=== Begin Enclosure ===

-- ==== Sys2Proof/Machine/Dispatch.lean ====
section
/-! DEFINITION. One arm per command: the meaning it has, by name. -/

namespace Sys2Proof.Machine
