/-- R268, R271, R272, R286, R287. -/
def Obligations.HomesFlushesAndPins : Prop :=
  ∀ (s : State) (p : Nat), s.barOk = true → p < 16 →
  (∀ w, ∀ v : BitVec 64, w < 4 →
    let n := s.presentSlices w v.toNat
    let overlap := ∃ q, q < 16 ∧ q ≠ p ∧ s.presentSlices w (s.get (F.CS_PSLICE_SLICES q w)) &&& n ≠ 0
    let t0 := s.setRaw (A.CS_PSLICE p w) (BitVec.ofNat 64 n)
    (s.on F.CS_REHOME_BUSY = true → exec (.csPsliceWrite p w v) s = .next (s.set F.CS_ERR_BUSY 1)) ∧
    (s.on F.CS_REHOME_BUSY = false → overlap → exec (.csPsliceWrite p w v) s = .next (s.set F.CS_ERR_OVERLAP 1)) ∧
    (s.on F.CS_REHOME_BUSY = false → ¬overlap → homesDiffer s t0 = true → s.boot.phase ≠ .running 9 →
      After (.csPsliceWrite p w v) s fun t => t.on F.CS_REHOME_BUSY = true ∧ t.coh.rehome = some (A.CS_PSLICE p w, BitVec.ofNat 64 n) ∧
        ∀ off, off ≠ A.CS_REHOME → t.raw off = s.raw off) ∧
    (s.on F.CS_REHOME_BUSY = false → ¬overlap → homesDiffer s t0 = false → exec (.csPsliceWrite p w v) s = .next ((List.range 16).foldl State.showPinned t0))) ∧
  (∀ c, ∀ v : BitVec 64, c < 768 →
    let t0 := s.setRaw (A.CS_HOMEMAP c) (BitVec.ofNat 64 (bits v.toNat 5 0))
    (s.on F.CS_REHOME_BUSY = true → exec (.csHomemapWrite c v) s = .next (s.set F.CS_ERR_BUSY 1)) ∧
    (s.on F.CS_REHOME_BUSY = false → homesDiffer s t0 = true → s.boot.phase ≠ .running 9 →
      After (.csHomemapWrite c v) s fun t => t.on F.CS_REHOME_BUSY = true ∧
        t.coh.rehome = some (A.CS_HOMEMAP c, BitVec.ofNat 64 (bits v.toNat 5 0)) ∧ t.raw (A.CS_HOMEMAP c) = s.raw (A.CS_HOMEMAP c)) ∧
    (s.on F.CS_REHOME_BUSY = false → homesDiffer s t0 = false → exec (.csHomemapWrite c v) s = .next ((List.range 16).foldl State.showPinned t0))) ∧
  (∀ keep l, (∀ line ∈ l, s.busy line = false ∧ s.hasReds line = false) → (s.cleanLines keep l).2 = true) ∧
  (∀ keep l line, line ∈ l → s.busy line = true → (s.cleanLines keep l).2 = false) ∧
  (s.coh.rehome = none → exec .rehomeComplete s = .next s) ∧
  (∀ off v, s.coh.rehome = some (off, v) → (s.cleanLines false s.moving).2 = false → After .rehomeComplete s fun t =>
    t = (s.cleanLines false s.moving).1 ∧ t.coh.rehome = s.coh.rehome ∧ t.on F.CS_REHOME_BUSY = s.on F.CS_REHOME_BUSY ∧
    ∀ line ∈ s.moving, s.busy line = false → s.hasReds line = false →
      t.dirOf line = none ∧ t.cisFind line = none ∧ ∀ c, c < 128 → t.ccFind c line = none) ∧
  (∀ off v, (∃ q w, q < 16 ∧ w < 4 ∧ off = A.CS_PSLICE q w) ∨ (∃ c, c < 768 ∧ off = A.CS_HOMEMAP c) →
    s.coh.rehome = some (off, v) → (s.cleanLines false s.moving).2 = true → After .rehomeComplete s fun t =>
      t.raw off = v ∧ t.on F.CS_REHOME_BUSY = false ∧ t.coh.rehome = none ∧
      ∀ line ∈ s.moving, t.dirOf line = none ∧ t.cisFind line = none ∧ ∀ c, c < 128 → t.ccFind c line = none) ∧
  (∀ v : BitVec 64,
    let n := bits v.toNat 4 0
    let held := ∃ e ∈ s.coh.cis, e.2.pin = true ∧ s.chunkPart (e.1 * 128) = p
    let busy := s.on F.CS_REHOME_BUSY = true ∨ held
    After (.pinwaysWrite p v) s fun t => t.mem = s.mem ∧ t.coh = s.coh ∧ t.get (F.CS_PART_CTL_SDIS p) = bits v.toNat 8 8 ∧
      (21 < n → t.on F.CS_ERR_PINCAP = true ∧
        t.get (F.CS_PART_CTL_PINWAYS p) = s.get (F.CS_PART_CTL_PINWAYS p)) ∧
      (busy → t.on F.CS_ERR_BUSY = true ∧
        t.get (F.CS_PART_CTL_PINWAYS p) = s.get (F.CS_PART_CTL_PINWAYS p)) ∧
      (n ≤ 21 → ¬busy → t.get (F.CS_PART_CTL_PINWAYS p) = n ∧ t.raw A.CS_ERR = s.raw A.CS_ERR)) ∧
  (s.on (F.CS_FLUSH_BUSY p) = true → exec (.csFlush p) s = .next (s.set F.CS_ERR_FLUSHBUSY 1)) ∧
  (s.on (F.CS_FLUSH_BUSY p) = false → exec (.csFlush p) s = .next (s.set (F.CS_FLUSH_BUSY p) 1)) ∧
  (s.on (F.CS_FLUSH_BUSY p) = false → exec (.flushComplete p) s = .next s) ∧
  (let mine := s.heldLines.filter fun line => s.chunkPart (line * 128) == p
   s.on (F.CS_FLUSH_BUSY p) = true →
    ((s.cleanLines true mine).2 = false → After (.flushComplete p) s fun t => t = (s.cleanLines true mine).1 ∧
      t.on (F.CS_FLUSH_BUSY p) = true ∧ ∀ line ∈ mine, s.busy line = false → s.hasReds line = false →
        t.dirOf line = none ∧ (∀ c, c < 128 → t.ccFind c line = none) ∧ ∀ x, t.cisFind line = some x → x.pin = true ∧ x.sd = 0) ∧
    ((s.cleanLines true mine).2 = true → After (.flushComplete p) s fun t => t.on (F.CS_FLUSH_BUSY p) = false ∧
      ∀ line, s.chunkPart (line * 128) = p → t.dirOf line = none ∧ t.hasReds line = false ∧ (∀ c, c < 128 → t.ccFind c line = none) ∧
        ∀ x, t.cisFind line = some x → x.pin = true ∧ x.sd = 0)) ∧
  (let rows := [Instr.pin p, .unpinRange p, .unpinAll p]
   let line := s.get (F.CS_PIN_BASE_LINE p)
   let n := max 1 (s.get (F.CS_PIN_LINES_COUNT p))
   ∀ i c, rows[i]? = some c →
     (s.on (F.CS_PIN_CTL_BUSY p) = true → exec c s = .next ((s.set (F.CS_PIN_CTL_OP p) i).set (F.CS_PIN_CTL_STATUS p) 4)) ∧
     (s.on (F.CS_PIN_CTL_BUSY p) = false → After c s fun t => t.mem = s.mem ∧ t.on (F.CS_PIN_CTL_BUSY p) = true ∧ t.get (F.CS_PIN_CTL_OP p) = i ∧
       tabFind t.coh.pinning p = some (if i ≠ 2 ∧ s.pinDenied p line n = true then 2
         else if i = 0 ∧ s.get (F.CS_PART_CTL_PINWAYS p) = 0 then 3 else 8 + i, line, n, 0))) ∧
  (∀ recent, tabFind s.coh.pinning p = none → exec (.pinOperationComplete p recent) s = .next s) ∧
  (∀ recent st line n out, tabFind s.coh.pinning p = some (st, line, n, out) → st = 2 ∨ st = 3 ∨ st = 9 ∨ st = 10 → After (.pinOperationComplete p recent) s fun t =>
    t.mem = s.mem ∧ t.on (F.CS_PIN_CTL_BUSY p) = false ∧ t.get (F.CS_PIN_CTL_STATUS p) = (if st < 8 then st else 0) ∧
    tabFind t.coh.pinning p = none ∧
    ∀ l, t.cisFind l = (s.cisFind l).map fun e => { e with
      pin := e.pin && !((st == 9 && decide (line ≤ l ∧ l < line + n)) || (st == 10 && s.chunkPart (l * 128) == p)) }) ∧
  (∀ recent line n out, tabFind s.coh.pinning p = some (8, line, n, out) →
    let free := fun l => s.hasReds l = false ∧ s.busy l = false ∧ s.heldLine l = false ∧ s.chanWaits l (s.onlyMem l 15) = false
    let ends := fun (out : Nat) => After (.pinOperationComplete p recent) s fun t => t.coh.cis = s.coh.cis ∧
      t.get (F.CS_PIN_STAT_NOTPINNED p) = out ∧ t.get (F.CS_PIN_CTL_STATUS p) = (if out = 0 then 0 else 1) ∧ t.on (F.CS_PIN_CTL_BUSY p) = false
    ((∀ l, line ≤ l → l < line + n → free l ∧ (s.cisFind l).any (·.pin) = true ∧ s.sliceOwner (s.homeSlice l) = some p) →
      out < 2 ^ 24 → ends out) ∧
    (n = 1 → free line → s.sliceOwner (s.homeSlice line) ≠ some p → out + 1 < 2 ^ 24 → ends (out + 1)) ∧
    (n ≠ 0 → s.busy line = true → After (.pinOperationComplete p recent) s fun t => t.mem = s.mem ∧ t.regs = s.regs ∧
      t.coh.cis = s.coh.cis ∧ tabFind t.coh.pinning p = some (8, line, n, out)))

=== End Enclosure ===

Copy out exactly the line holding "(n = 1 → free" and each line after it through the end of the entries, and leave out everything else.

» **TASK ANSWER**
    (n = 1 → free line → s.sliceOwner (s.homeSlice line) ≠ some p → out + 1 < 2 ^ 24 → ends (out + 1)) ∧
    (n ≠ 0 → s.busy line = true → After (.pinOperationComplete p recent) s fun t => t.mem = s.mem ∧ t.regs = s.regs ∧
      t.coh.cis = s.coh.cis ∧ tabFind t.coh.pinning p = some (8, line, n, out)))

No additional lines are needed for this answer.